PROVIDED INFORMATION:
-- ==== Sys2Proof/Certificates/Slice0/Obligations.lean ====
section
/-!
DEFINITION. The statements of this slice for the provers: what the instructions and the machine do, as the
numbered rules of the spec say it.
-/

open Sys2Proof Sys2Proof.Machine Sys2Proof.Safety Sys2Proof.Claims

/-- Each of the 44 two-source integer words (IADD to IABSD and PKLO, PKHI, with a lane or a uniform B) that
nothing holds and that raises no fault answers a next state: every active lane's destination holds the
rule's result, inactive lanes and everything else are unchanged but for the marks, the counter and the
sticky bits. (R79, R80, R82, R39) -/
def Obligations.IntegerWords : Prop :=
  (∀ i o g r, IntForm i o g r → RunsAs i (intWordOf o g r)) ∧
  ∀ i o g h, PackForm i o g h → RunsAs i (packWordOf o g h)

/-- CLZ, CTZ, POPC, BREV, INEG, INOT, IABS, BSWAP and IMAD, IMAD64, IMADHS, IMADHZ, IMADW, IDOT8, IDOT16
complete when nothing holds them and they raise no fault, with the rule's result in every active lane's
destination and nothing else changed but marks, counter and sticky bits. (R81, R82, R84, R85) -/
def Obligations.UnaryAndMultiplyAddWords : Prop :=
  (∀ i o l r, UnForm i o l r → RunsAs i (unWordOf o l r)) ∧
  ∀ i o r, MadForm i o r → RunsAs i (madWordOf o r)

/-- The 14 ICMP forms and PAND, POR, PXOR, PANDN, PNOT, PMOV, PANY, PALL complete when nothing holds them:
the destination predicate of every active lane holds the outcome (p0 stays true), no queue entry is pushed,
and nothing else changes but marks and the counter. (R89, R113, R47) -/
def Obligations.ComparesAndPredicateLogic : Prop :=
  (∀ i o g r, CmpForm i o g r → RunsAs i (cmpWordOf o g r)) ∧
  ∀ i d a b f, PlogForm i d a b f → RunsAs i (plogWordOf d a b f)

/-- The 16 two-source words, FMA, FMS, FNMA, FNMS, HDOT, FFMA×4 and the seven unary words complete when
nothing holds them and no enabled exception is raised: results under each lane's own setting in the active
lanes, exceptions of each slice's active lanes in its sticky flags, all else unchanged but marks and
counter. (R98, R101, R103, R104, R105) -/
def Obligations.FloatingPointWords : Prop :=
  (∀ i o g r, FltForm i o g r → RunsAs i (fltWordOf o g r)) ∧
  (∀ i o p c, FmaForm i o p c → RunsAs i (fmaWordOf o p c)) ∧
  (∀ i o f, DotForm i o f → RunsAs i (dotWordOf o f)) ∧
  (∀ i o f, Fma4Form i o f → RunsAs i (fma4WordOf o f)) ∧
  ∀ i o r, FunForm i o r → RunsAs i (funWordOf o r)

/-- FCVTWL, FCVTWH, FCVTN, FCVTFI, FCVTFU, FCVTIF, FCVTUF, FENC and FDEC (with a valid narrow format
register) and the eight FCMP words complete when nothing holds them and no enabled exception is raised, with
results in the active lanes and exceptions in the sticky flags, all else unchanged but marks and counter.
(R106, R107, R108, R109) -/
def Obligations.ConversionsAndFloatCompares : Prop :=
  (∀ i D, CvtForm i D → RunsAs i D) ∧
  ∀ i o r, FcmpForm i o r → RunsAs i (fcmpWordOf o r)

WHAT TO DO:
All records shown above are to be reproduced without any alteration.

ANSWER BOX:
-- ==== Sys2Proof/Certificates/Slice0/Obligations.lean ====
section
/-!
DEFINITION. The statements of this slice for the provers: what the instructions and the machine do, as the
numbered rules of the spec say it.
-/

open Sys2Proof Sys2Proof.Machine Sys2Proof.Safety Sys2Proof.Claims

/-- Each of the 44 two-source integer words (IADD to IABSD and PKLO, PKHI, with a lane or a uniform B) that
nothing holds and that raises no fault answers a next state: every active lane's destination holds the
rule's result, inactive lanes and everything else are unchanged but for the marks, the counter and the
sticky bits. (R79, R80, R82, R39) -/
def Obligations.IntegerWords : Prop :=
  (∀ i o g r, IntForm i o g r → RunsAs i (intWordOf o g r)) ∧
  ∀ i o g h, PackForm i o g h → RunsAs i (packWordOf o g h)

/-- CLZ, CTZ, POPC, BREV, INEG, INOT, IABS, BSWAP and IMAD, IMAD64, IMADHS, IMADHZ, IMADW, IDOT8, IDOT16
complete when nothing holds them and they raise no fault, with the rule's result in every active lane's
destination and nothing else changed but marks, counter and sticky bits. (R81, R82, R84, R85) -/
def Obligations.UnaryAndMultiplyAddWords : Prop :=
  (∀ i o l r, UnForm i o l r → RunsAs i (unWordOf o l r)) ∧
  ∀ i o r, MadForm i o r → RunsAs i (madWordOf o r)

/-- The 14 ICMP forms and PAND, POR, PXOR, PANDN, PNOT, PMOV, PANY, PALL complete when nothing holds them:
the destination predicate of every active lane holds the outcome (p0 stays true), no queue entry is pushed,
and nothing else changes but marks and the counter. (R89, R113, R47) -/
def Obligations.ComparesAndPredicateLogic : Prop :=
  (∀ i o g r, CmpForm i o g r → RunsAs i (cmpWordOf o g r)) ∧
  ∀ i d a b f, PlogForm i d a b f → RunsAs i (plogWordOf d a b f)

/-- The 16 two-source words, FMA, FMS, FNMA, FNMS, HDOT, FFMA×4 and the seven unary words complete when
nothing holds them and no enabled exception is raised: results under each lane's own setting in the active
lanes, exceptions of each slice's active lanes in its sticky flags, all else unchanged but marks and
counter. (R98, R101, R103, R104, R105) -/
def Obligations.FloatingPointWords : Prop :=
  (∀ i o g r, FltForm i o g r → RunsAs i (fltWordOf o g r)) ∧
  (∀ i o p c, FmaForm i o p c → RunsAs i (fmaWordOf o p c)) ∧
  (∀ i o f, DotForm i o f → RunsAs i (dotWordOf o f)) ∧
  (∀ i o f, Fma4Form i o f → RunsAs i (fma4WordOf o f)) ∧
  ∀ i o r, FunForm i o r → RunsAs i (funWordOf o r)

/-- FCVTWL, FCVTWH, FCVTN, FCVTFI, FCVTFU, FCVTIF, FCVTUF, FENC and FDEC (with a valid narrow format
register) and the eight FCMP words complete when nothing holds them and no enabled exception is raised, with
results in the active lanes and exceptions in the sticky flags, all else unchanged but marks and counter.
(R106, R107, R108, R109) -/
def Obligations.ConversionsAndFloatCompares : Prop :=
  (∀ i D, CvtForm i D → RunsAs i D) ∧
  ∀ i o r, FcmpForm i o r → RunsAs i (fcmpWordOf o r)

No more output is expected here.